## Activity
Can you quote the lines below exactly, starting at the line with "LDY Zero Page,X. -/" and going through the last one?

## Data records
-- ==== Sys2Proof/Machine/Loads.lean ====
section
/-!
DEFINITION. The load instructions (42_loads.md): the shared operation of R120 and one meaning per
opcode.
-/

namespace Sys2Proof.Machine

/-- R120: `Load(r, m)`, from the state with PC at the opcode. The opcode fetch (R84) is part of it:
PC moves by the whole length and the whole cycle count is consumed (R87; log entry 15). -/
def State.load (s : State) (r : Reg) (o : Operand) : State :=
  (((s.setReg r (o.value s)).setZN (o.value s)).advancePc o.length).consume (o.cycles s)

/-- R121: LDA Immediate. -/
def execLdaImm (imm : Byte) (s : State) : Host.Outcome State Fault Refusal :=
  .next (s.load .a (.imm imm))

/-- R122: LDA Zero Page. -/
def execLdaZp (zp : Byte) (s : State) : Host.Outcome State Fault Refusal :=
  .next (s.load .a (.zp zp))

/-- R123: LDA Zero Page,X. -/
def execLdaZpX (zp : Byte) (s : State) : Host.Outcome State Fault Refusal :=
  .next (s.load .a (.zpX zp))

/-- R124: LDA Absolute. -/
def execLdaAbs (addr : Word) (s : State) : Host.Outcome State Fault Refusal :=
  .next (s.load .a (.abs addr))

/-- R125: LDA Absolute,X. -/
def execLdaAbsX (addr : Word) (s : State) : Host.Outcome State Fault Refusal :=
  .next (s.load .a (.absX addr))

/-- R126: LDA Absolute,Y. -/
def execLdaAbsY (addr : Word) (s : State) : Host.Outcome State Fault Refusal :=
  .next (s.load .a (.absY addr))

/-- R127: LDA Indexed Indirect (X). -/
def execLdaIndX (zp : Byte) (s : State) : Host.Outcome State Fault Refusal :=
  .next (s.load .a (.indX zp))

/-- R128: LDA Indirect Indexed (Y). -/
def execLdaIndY (zp : Byte) (s : State) : Host.Outcome State Fault Refusal :=
  .next (s.load .a (.indY zp))

/-- R129: LDX Immediate. -/
def execLdxImm (imm : Byte) (s : State) : Host.Outcome State Fault Refusal :=
  .next (s.load .x (.imm imm))

/-- R130: LDX Zero Page. -/
def execLdxZp (zp : Byte) (s : State) : Host.Outcome State Fault Refusal :=
  .next (s.load .x (.zp zp))

/-- R131: LDX Zero Page,Y. -/
def execLdxZpY (zp : Byte) (s : State) : Host.Outcome State Fault Refusal :=
  .next (s.load .x (.zpY zp))

/-- R132: LDX Absolute. -/
def execLdxAbs (addr : Word) (s : State) : Host.Outcome State Fault Refusal :=
  .next (s.load .x (.abs addr))

/-- R133: LDX Absolute,Y. -/
def execLdxAbsY (addr : Word) (s : State) : Host.Outcome State Fault Refusal :=
  .next (s.load .x (.absY addr))

/-- R134: LDY Immediate. -/
def execLdyImm (imm : Byte) (s : State) : Host.Outcome State Fault Refusal :=
  .next (s.load .y (.imm imm))

/-- R135: LDY Zero Page. -/
def execLdyZp (zp : Byte) (s : State) : Host.Outcome State Fault Refusal :=
  .next (s.load .y (.zp zp))

/-- R136: LDY Zero Page,X. -/
def execLdyZpX (zp : Byte) (s : State) : Host.Outcome State Fault Refusal :=
  .next (s.load .y (.zpX zp))

/-- R137: LDY Absolute. -/
def execLdyAbs (addr : Word) (s : State) : Host.Outcome State Fault Refusal :=
  .next (s.load .y (.abs addr))

/-- R138: LDY Absolute,X. -/
def execLdyAbsX (addr : Word) (s : State) : Host.Outcome State Fault Refusal :=
  .next (s.load .y (.absX addr))

end Sys2Proof.Machine
end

## Expected output
/-- R136: LDY Zero Page,X. -/
def execLdyZpX (zp : Byte) (s : State) : Host.Outcome State Fault Refusal :=
  .next (s.load .y (.zpX zp))

/-- R137: LDY Absolute. -/
def execLdyAbs (addr : Word) (s : State) : Host.Outcome State Fault Refusal :=
  .next (s.load .y (.abs addr))

/-- R138: LDY Absolute,X. -/
def execLdyAbsX (addr : Word) (s : State) : Host.Outcome State Fault Refusal :=
  .next (s.load .y (.absX addr))

end Sys2Proof.Machine
end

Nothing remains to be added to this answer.